Middleton R, Poveda JL, Orfila Pernas F, Martinez Laguna D, Diez Perez A, Nogués X, Carbonell Abella C, Reyes C, Prieto-Alhambra D. J. Gerontol. A Biol. Sci. Med. Sci. 2021; ePub(ePub): ePub.

Copyright

(Copyright © 2021, Gerontological Society of America)

DOI

10.1093/gerona/glab102

PMID

unavailable

Abstract

BACKGROUND: Frail subjects are at increased risk of adverse outcomes. We aimed to assess their risk of falls, all-cause mortality, and fractures.
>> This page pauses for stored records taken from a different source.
theorem staForms_exec (hf : f ∈ staForms d8 a16) (s : State) : exec f.1 s = withOperand f.2 storeA s := by
  simp only [staForms, List.mem_cons, List.not_mem_nil, or_false] at hf
  rcases hf with rfl | rfl | rfl | rfl | rfl | rfl | rfl <;> rfl

theorem stxForms_exec (hf : f ∈ stxForms d8 a16) (s : State) : exec f.1 s = withOperand f.2 storeX s := by
  simp only [stxForms, List.mem_cons, List.not_mem_nil, or_false] at hf
  rcases hf with rfl | rfl | rfl <;> rfl

theorem jmpForms_exec (hf : f ∈ jmpForms a16) (s : State) : exec f.1 s = withOperand f.2 jump s := by
  simp only [jmpForms, List.mem_cons, List.not_mem_nil, or_false] at hf
  rcases hf with rfl | rfl <;> rfl

theorem branchForms_exec {b : Instr × Flag × Bool} (hb : b ∈ branchForms d8) (s : State) :
    exec b.1 s = withOperand (.relative d8) (branchIf b.2.1 b.2.2) s := by
  simp only [branchForms, List.mem_cons, List.not_mem_nil, or_false] at hb
  rcases hb with rfl | rfl | rfl | rfl | rfl | rfl | rfl <;> rfl

/-- Every addressed form runs some handler once its operand has been read (40_step_and_addressing.md R115). -/
theorem addressedForms_exec (hf : f ∈ addressedForms d8 a16) (s : State) :
    ∃ handler, exec f.1 s = withOperand f.2 handler s := by
  simp only [addressedForms, List.mem_append, or_assoc] at hf
  rcases hf with hadc | hbit | hlda | hldx | hsta | hstx | hjmp | hjsr | hbranch
  · exact ⟨_, adcForms_exec hadc s⟩
  · exact ⟨_, bitForms_exec hbit s⟩
  · exact ⟨_, ldaForms_exec hlda s⟩
  · exact ⟨_, ldxForms_exec hldx s⟩
  · exact ⟨_, staForms_exec hsta s⟩
  · exact ⟨_, stxForms_exec hstx s⟩
  · exact ⟨_, jmpForms_exec hjmp s⟩
  · obtain rfl := List.mem_singleton.1 hjsr
    exact ⟨call, rfl⟩
  · obtain ⟨b, hb, rfl⟩ := List.mem_map.1 hbranch
    exact ⟨_, branchForms_exec hb s⟩

end forms

end Sys2Proof.Machine
end

section
/-! The resolver (spec/40_step_and_addressing.md R114 to R130): the effective address of each mode, where the operand
can be read, and how an instruction ends whose pointer or operand cannot. -/

namespace Sys2Proof.Machine

/-! ### Addresses in integer arithmetic -/

theorem zext16_eq (b : Byte) : zext16 b = BitVec.ofNat 16 b.toNat := (BitVec.ofNat_toNat 16 b).symm

theorem add_zext16 (a : Addr) (b : Byte) : a + zext16 b = BitVec.ofNat 16 (a.toNat + b.toNat) := by
  rw [ofNat_toNat_add, zext16_eq]

theorem add_sext16 (a : Addr) (b : Byte) : a + sext16 b = BitVec.ofInt 16 (a.toNat + b.toInt) := by
  rw [BitVec.ofInt_add, BitVec.ofInt_natCast, BitVec.ofNat_toNat, BitVec.setWidth_eq]
  rfl

theorem wordOf_eq_ofNat (hi lo : Byte) : wordOf hi lo = BitVec.ofNat 16 (hi.toNat * 256 + lo.toNat) := by
  rw [← wordOf_toNat, BitVec.ofNat_toNat, BitVec.setWidth_eq]

/-- Settles O31: each sum in integer arithmetic. -/
theorem directEffectiveAddresses : Obligations.DirectEffectiveAddresses := by
  intro d8 a16 s
  have answers : ∀ {ea ea' : Addr}, ea = ea' → Run.ok ea s = Run.ok ea' s := fun h => h ▸ rfl
  exact ⟨answers (zext16_eq d8), rfl, rfl, rfl, answers (add_zext16 a16 s.x), answers (add_zext16 a16 s.y),
    answers (add_sext16 s.pc d8)⟩

/-! ### Pointers -/

theorem busRead_peek {a : Addr} {s : State} {b : Byte} (h : s.peek a = some b) : busRead a s = .ok b s := by
  obtain ⟨hstored, hbyte⟩ := State.peek_eq_some.1 h
  rw [busRead_stored hstored, hbyte]

/-- Without the page quirk the pointer of AbsoluteIndirect is a 16-bit read (R128). -/
theorem effectiveAddress_absoluteIndirect (a16 : Addr) (s : State) :
    effectiveAddress (.absoluteIndirect a16) s = read16 a16 s := by
  have hhigh : pointerHigh a16 = a16 + 1#16 := by simp [pointerHigh, Config.jmpIndirectPageWrap]
  rw [effectiveAddress, readPointer, hhigh]
  rfl

/-- Settles O32: each pointer is a 16-bit read, and Y is added to what it answers. -/
theorem indirectEffectiveAddresses : Obligations.IndirectEffectiveAddresses := by
  refine ⟨fun d8 lo hi s hlo hhi => ?_, fun d8 lo hi s hlo hhi => ?_, fun a16 lo hi s s1 s2 hlo hhi => ?_⟩
  · rw [BitVec.ofNat_add] at hhi
    rw [← wordOf_eq_ofNat]
    exact read16_ok (busRead_peek hlo) (busRead_peek hhi)
  · rw [BitVec.ofNat_add] at hhi
    rw [effectiveAddress, zext16_eq, read16_ok (busRead_peek hlo) (busRead_peek hhi), Run.andThen_ok, add_zext16,
      wordOf_toNat]
  · rw [ofNat_toNat_add] at hhi
    rw [effectiveAddress_absoluteIndirect, read16_ok hlo hhi, wordOf_eq_ofNat]

/-! ### Where the operand can and cannot be read -/

/-- Computing an address only reads (R114). -/
theorem effectiveAddress_ok_external {o : EaMode} {s u : State} {ea : Addr} (h : effectiveAddress o s = .ok ea u) :
    OnlyExternal s u := (ReadsOnly.effectiveAddress o s).1 _ _ h

/-- Settles O33: what a read at the effective address answers, region by region. -/
theorem readableOperandsResolve : Obligations.ReadableOperandsResolve := by
  intro o s u ea hea
  have hx := effectiveAddress_ok_external hea
  refine ⟨hx, fun m hm => ⟨u, hea, busRead_peek ?_⟩, ?_, fun hlo hhi m hm =>
    ⟨u, hea, busRead_graphics_byte ⟨hlo, hhi⟩ hm⟩⟩
  · rw [hx.peek ea]
    exact hm
  · rintro rfl
    exact ⟨u, hea, busRead_port u⟩

/-- Settles O34: the operand read raises before the handler runs, whatever the handler. -/
theorem unreadableOperandHalts : Obligations.UnreadableOperandHalts := by
  intro d8 a16 f hf s u ea hea
  obtain ⟨handler, hexec⟩ := addressedForms_exec hf s
  rw [hexec]
  refine ⟨fun hlo hhi => ?_, fun hlo hhi hfail => ?_⟩
  · exact withOperand_operand_raise hea (busRead_hole ⟨hlo, by omega⟩ u) handler
  · exact withOperand_operand_raise hea (busRead_graphics_fails ⟨hlo, hhi⟩ hfail) handler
METHODS: We used a retrospective cohort study using the SIDIAP database (>6 million residents). Subjects ≥75 years old with ≥1 year of valid data (2007- 2015) were included. Follow-up: from (the latest of) date of cohort entry up to migration, end of the study period or outcome (whichever came first). The eFRAGICAP classified subjects as Fit, Mild, Moderate or Severely Frail. Outcomes (ICD-10) were incident falls, fractures (overall/hip/vertebral) and all-cause mortality during the study period. Statistics: Hazard Ratios (HR), 95% CI adjusted (per age, sex and socio-economic status) and un-adjusted cause-specific Cox models, accounting for competing risk of death (Fit group as the reference).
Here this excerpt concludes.